Wednesday, June 30, 2010

Shared Burdens and Shared Responsibilities? Harvard's Review of Henry Louis Gates Jr.'s Arrest Concludes that He Was an "Uppity" Negro



Officer Cowley was surprised and afraid of Henry Louis Gates Jr.? Wow.

After Henry Louis Gates' arrest by a Cambridge police officer we had an obligatory "national conversation" on race and a beer summit where all of sins and hurt feelings were washed away. In keeping with the synergy that occurs when the bureaucratic culture of the U.S. government and the conference culture of academia meet, a blue ribbon panel was assembled to review the arrest of Professor Gates.

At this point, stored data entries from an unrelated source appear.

/-- A difference of words is the difference of the numbers, which may be negative, modulo 2^n. -/
theorem sub_eq_ofInt {n : Nat} (x y : BitVec n) : x - y = BitVec.ofInt n ((x.toNat : Int) - (y.toNat : Int)) := by
  rw [BitVec.sub_eq_add_neg, Int.sub_eq_add_neg, BitVec.ofInt_add, BitVec.ofInt_neg]
  simp only [BitVec.ofInt_natCast, BitVec.ofNat_toNat, BitVec.setWidth_eq]

/-- Settles O13: the words by the round trip, the results by the model's sum and difference read as numbers. -/
theorem addAndSubWrapModulo2Pow32 : Obligations.AddAndSubWrapModulo2Pow32 := by
  intro s rd rs1 rs2
  refine ⟨fun v => decodeWord_encode (i := .add rd rs1 rs2) rfl (add_inVersion v rd rs1 rs2),
    decodeWord_encode (i := .sub rd rs1 rs2) rfl rfl, ?_, ?_⟩
  · rw [← add_eq_ofNat_mod]
    exact exec_completes_of_writeBack (exec_add rd rs1 rs2 s)
  · rw [← sub_eq_ofInt]
    exact exec_completes_of_writeBack (exec_sub rd rs1 rs2 s)

/-! Bitwise instructions. -/

/-- Settles O14: the words by the round trip, each bit by that of the model's bitwise operation. -/
theorem bitwiseRegRegActsOnEachBit : Obligations.BitwiseRegRegActsOnEachBit := by
  intro s rd rs1 rs2
  refine ⟨decodeWord_encode (i := .and rd rs1 rs2) rfl rfl, decodeWord_encode (i := .or rd rs1 rs2) rfl rfl,
    decodeWord_encode (i := .xor rd rs1 rs2) rfl rfl, ?_, ?_, ?_⟩
  · exact exec_completes_of_writeBack_of_property (exec_and rd rs1 rs2 s) fun _ => BitVec.getLsbD_and
  · exact exec_completes_of_writeBack_of_property (exec_or rd rs1 rs2 s) fun _ => BitVec.getLsbD_or
  · exact exec_completes_of_writeBack_of_property (exec_xor rd rs1 rs2 s) fun _ => BitVec.getLsbD_xor

/-! The bits of the three shifts, for every count (R97 to R99, R104). -/

section ShiftBits
variable (v : Word) (n : BitVec 5) {i : Nat}

/-- Bits move `n` places up; zeros enter below. -/
theorem shiftLeft_getLsbD (hi : i < 32) :
    (shiftLeft v n).getLsbD i = if n.toNat ≤ i then v.getLsbD (i - n.toNat) else false := by
  rw [shiftLeft, BitVec.getLsbD_shiftLeft]
  split_ifs with h
  · simp [hi, h]
  · simp [Nat.lt_of_not_le h]

/-- Bits move `n` places down; zeros enter above. -/
theorem shiftRightLogical_getLsbD :
    (shiftRightLogical v n).getLsbD i = if i + n.toNat ≤ 31 then v.getLsbD (i + n.toNat) else false := by
  rw [shiftRightLogical, BitVec.getLsbD_ushiftRight, Nat.add_comm]
  split_ifs with h
  · rfl
  · exact BitVec.getLsbD_of_ge _ _ (by omega)

/-- Bits move `n` places down; copies of bit 31 enter above. -/
theorem shiftRightArith_getLsbD (hi : i < 32) :
    (shiftRightArith v n).getLsbD i = if i + n.toNat ≤ 31 then v.getLsbD (i + n.toNat) else v.getLsbD 31 := by
  rw [shiftRightArith, BitVec.getLsbD_sshiftRight, BitVec.msb_eq_getLsbD_last, Nat.add_comm]
  simp [Nat.not_le.mpr hi, Nat.lt_succ_iff]

end ShiftBits

/-- Settles O16: the words by the round trip, each bit by that of the shift, at the count `x[rs2]` mod 32. -/
theorem registerShiftsMoveEachBit : Obligations.RegisterShiftsMoveEachBit := by
  intro s rd rs1 rs2
  refine ⟨decodeWord_encode (i := .sra rd rs1 rs2) rfl rfl, decodeWord_encode (i := .srl rd rs1 rs2) rfl rfl,
    decodeWord_encode (i := .sll rd rs1 rs2) rfl rfl, ?_⟩
  rw [← shiftCount_toNat]
  refine ⟨?_, ?_, ?_⟩
  · exact exec_completes_of_writeBack_of_property (exec_sra rd rs1 rs2 s) fun _ hi => shiftRightArith_getLsbD _ _ hi
  · exact exec_completes_of_writeBack_of_property (exec_srl rd rs1 rs2 s) fun _ _ => shiftRightLogical_getLsbD _ _
  · exact exec_completes_of_writeBack_of_property (exec_sll rd rs1 rs2 s) fun _ hi => shiftLeft_getLsbD _ _ hi

/-! The two orders (R103). -/

section Orders
variable (a b : Word)

theorem ltSigned_eq_slt : ltSigned a b = a.slt b := rfl

theorem ltUnsigned_eq_ult : ltUnsigned a b = a.ult b := rfl

theorem geSigned_eq_not_ltSigned : geSigned a b = !ltSigned a b := BitVec.sle_eq_not_slt

theorem geUnsigned_eq_not_ltUnsigned : geUnsigned a b = !ltUnsigned a b := BitVec.ule_eq_not_ult b a

end Orders

/-- Settles O24: the comparisons are those of the integers by definition; where the sign bits differ, the number with
bit 31 set is the less of the signed order and the greater of the unsigned one. -/
theorem signedAndUnsignedOrdersAgreeOnEqualSigns : Obligations.SignedAndUnsignedOrdersAgreeOnEqualSigns := by
  intro a b
  rw [← BitVec.msb_eq_getLsbD_last a, ← BitVec.msb_eq_getLsbD_last b]
  refine ⟨decide_eq_true_iff, decide_eq_true_iff, decide_eq_true_iff, decide_eq_true_iff,
    geSigned_eq_not_ltSigned a b, geUnsigned_eq_not_ltUnsigned a b, fun hsame => ?_, fun hdiff => ?_⟩
  · rw [ltSigned_eq_slt, ltUnsigned_eq_ult, BitVec.slt_eq_ult_of_msb_eq hsame]
  · rw [ltSigned_eq_slt, ltUnsigned_eq_ult, BitVec.slt_eq_not_ult_of_msb_neq hdiff]

/-! Shifts as products and quotients (R104). -/

section ShiftValues
variable (v : Word) (n : BitVec 5)

theorem shiftLeft_toNat : (shiftLeft v n).toNat = (v.toNat * 2 ^ n.toNat) % 2 ^ 32 := by
  rw [shiftLeft, BitVec.toNat_shiftLeft, Nat.shiftLeft_eq]

theorem shiftRightLogical_toNat : (shiftRightLogical v n).toNat = v.toNat / 2 ^ n.toNat := by
  rw [shiftRightLogical, BitVec.toNat_ushiftRight, Nat.shiftRight_eq_div_pow]

/-- The quotient rounds toward minus infinity: the divisor is positive, so the two roundings of the library agree. -/
theorem shiftRightArith_toInt : (shiftRightArith v n).toInt = Int.fdiv v.toInt (2 ^ n.toNat) := by
  have hpos : (0 : Int) ≤ 2 ^ n.toNat := by positivity
  rw [shiftRightArith, BitVec.toInt_sshiftRight, Int.shiftRight_eq_div_pow, Int.fdiv_eq_ediv_of_nonneg _ hpos,
    Nat.cast_pow, Nat.cast_ofNat]

end ShiftValues

/-- Settles O25: each value by the shift's own lemma; a filled bit is one the shift moved in from outside the word. -/
theorem shiftsScaleByPowersOfTwo : Obligations.ShiftsScaleByPowersOfTwo := by
  intro v n
  have hn : n.toNat < 32 := shiftCount_lt n
  refine ⟨by omega, shiftCount_toNat v, shiftLeft_toNat v n, shiftRightLogical_toNat v n, shiftRightArith_toInt v n,
    fun i hi => ?_, fun i hfill hi => ?_⟩
  · rw [shiftLeft_getLsbD v n (by omega), if_neg (by omega)]
  · rw [shiftRightLogical_getLsbD, shiftRightArith_getLsbD v n hi, if_neg (by omega), if_neg (by omega)]
    exact ⟨rfl, rfl⟩

end Sys2Proof.Machine
end

section
/-! PROOFS. Register-immediate arithmetic (43_reg_imm_arithmetic.md): what ADDI, the bitwise instructions, the immediate
shifts, LUI and AUIPC write back. The immediate enters through its value (R55, R58): as a number for the sums, bit by
bit for the bitwise instructions. -/

namespace Sys2Proof.Machine

section Results
variable (rd rs1 : RegNum) (imm : BitVec 12) (shamt : BitVec 5) (upper : BitVec 20) (s : State)

theorem exec_addi : exec (.addi rd rs1 imm) s = s.writeBack rd (s.readReg rs1 + immValue imm) := rfl

theorem exec_andi : exec (.andi rd rs1 imm) s = s.writeBack rd (s.readReg rs1 &&& immValue imm) := rfl

theorem exec_ori : exec (.ori rd rs1 imm) s = s.writeBack rd (s.readReg rs1 ||| immValue imm) := rfl

theorem exec_xori : exec (.xori rd rs1 imm) s = s.writeBack rd (s.readReg rs1 ^^^ immValue imm) := rfl

theorem exec_srai : exec (.srai rd rs1 shamt) s = s.writeBack rd (shiftRightArith (s.readReg rs1) shamt) := rfl

theorem exec_srli : exec (.srli rd rs1 shamt) s = s.writeBack rd (shiftRightLogical (s.readReg rs1) shamt) := rfl

theorem exec_slli : exec (.slli rd rs1 shamt) s = s.writeBack rd (shiftLeft (s.readReg rs1) shamt) := rfl

theorem exec_lui : exec (.lui rd upper) s = s.writeBack rd (upperValue upper) := rfl

theorem exec_auipc : exec (.auipc rd upper) s = s.writeBack rd (s.pc + upperValue upper) := rfl

end Results

/-! Sums with the signed immediate. -/

/-- ADDI is an instruction of both versions (R1, R2). -/
theorem addi_inVersion (v : IsaVersion) (rd rs1 : RegNum) (imm : BitVec 12) :
    (Instr.addi rd rs1 imm).inVersion v = true := by
  cases v <;> rfl

/-- Settles O18: the word by the round trip; the sum is that of the integers modulo 2^32, and sign extension keeps the
immediate's integer. -/
theorem addiAddsTheSignedImmediate : Obligations.AddiAddsTheSignedImmediate := by
  intro s rd rs1 imm
  refine ⟨fun v => decodeWord_encode (i := .addi rd rs1 imm) rfl (addi_inVersion v rd rs1 imm), ?_⟩
  rw [← immValue_toInt, ← add_eq_ofInt]
  exact exec_completes_of_writeBack (exec_addi rd rs1 imm s)

/-! Bitwise instructions. -/

/-- Settles O19: the words by the round trip, each bit by that of the model's bitwise operation, with the bit of the
sign-extended immediate read in the field. -/
theorem bitwiseRegImmUsesTheSignExtendedImmediate : Obligations.BitwiseRegImmUsesTheSignExtendedImmediate := by
  intro s rd rs1 imm
  refine ⟨decodeWord_encode (i := .andi rd rs1 imm) rfl rfl, decodeWord_encode (i := .ori rd rs1 imm) rfl rfl,
    decodeWord_encode (i := .xori rd rs1 imm) rfl rfl, ?_, ?_, ?_⟩
  · refine exec_completes_of_writeBack_of_property (exec_andi rd rs1 imm s) fun i hi => ?_
    rw [BitVec.getLsbD_and, immValue_getLsbD imm hi]
  · refine exec_completes_of_writeBack_of_property (exec_ori rd rs1 imm s) fun i hi => ?_
    rw [BitVec.getLsbD_or, immValue_getLsbD imm hi]
  · refine exec_completes_of_writeBack_of_property (exec_xori rd rs1 imm s) fun i hi => ?_
    rw [BitVec.getLsbD_xor, immValue_getLsbD imm hi]

/-! Shifts by the field. -/

/-- Settles O21: the words by the round trip, each bit by that of the shift, at the count the field holds. -/
theorem immediateShiftsMoveEachBit : Obligations.ImmediateShiftsMoveEachBit := by
  intro s rd rs1 shamt
  refine ⟨decodeWord_encode (i := .srai rd rs1 shamt) rfl rfl, decodeWord_encode (i := .srli rd rs1 shamt) rfl rfl,
    decodeWord_encode (i := .slli rd rs1 shamt) rfl rfl, ?_, ?_, ?_⟩
  · exact exec_completes_of_writeBack_of_property (exec_srai rd rs1 shamt s) fun _ hi => shiftRightArith_getLsbD _ _ hi
  · exact exec_completes_of_writeBack_of_property (exec_srli rd rs1 shamt s) fun _ _ => shiftRightLogical_getLsbD _ _
  · exact exec_completes_of_writeBack_of_property (exec_slli rd rs1 shamt s) fun _ hi => shiftLeft_getLsbD _ _ hi

/-! Upper immediates. -/

/-- R58: the upper immediate is 2^12 times the field, as a word. -/
theorem upperValue_eq_ofNat (imm : BitVec 20) : upperValue imm = BitVec.ofNat 32 (imm.toNat * 4096) := by
  rw [← upperValue_toNat, BitVec.ofNat_toNat, BitVec.setWidth_eq]

/-- Settles O22: the words by the round trip, LUI's result as the upper immediate's number, AUIPC's as the sum of that
and the old pc, modulo 2^32. -/
theorem luiAndAuipcPlaceTheUpperImmediate : Obligations.LuiAndAuipcPlaceTheUpperImmediate := by
  intro s rd imm
  refine ⟨decodeWord_encode (i := .lui rd imm) rfl rfl, decodeWord_encode (i := .auipc rd imm) rfl rfl, ?_, ?_⟩
  · rw [← upperValue_eq_ofNat]
    exact exec_completes_of_writeBack (exec_lui rd imm s)
  · rw [← upperValue_toNat, ← add_eq_ofNat_mod]
    exact exec_completes_of_writeBack (exec_auipc rd imm s)

end Sys2Proof.Machine
end

section
/-! PROOFS. Unconditional jumps (45_jumps.md): an instruction whose meaning is `linkTo` completes with its link and its
target; the link and JAL's target read as numbers modulo 2^32. -/

namespace Sys2Proof.Machine

section
variable {i : Instr} {s : State} {rd : RegNum} {p : Word}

I have looked through their very well-pedigreed report (a mix of theory and meditation on such concepts as "legitimacy" and "procedural justice"), so you will not have to. Its conclusion in lay terms: Professor Gates was uppity and that police have a broad range of discretionary power...which Officer Cowley chose to exercise in the harshest way possible.

Some choice excerpts from the report (make careful note of how asking questions of a police officer in your own home can be perceived as belligerence):


I for one do not know how an elderly academic recovering from pneumonia and who walks with a cane can be such a threat. But then again, maybe Professor Gates is a Zatoichi? Ultimately, and as I said months ago when this story first developed, the real fruits of full citizenship in America are the right to be angry, upset, and not on your best behavior...and to still get a pass from the powers that be. As demonstrated here, white privilege isn't all high theorizing and academic double talk. In practice, it is the freedom to be a jerk and to still not go to jail.

Sadly, Professor Gates seems to have forgotten that practical lesson of how race is (still) lived in Barack Obama's America.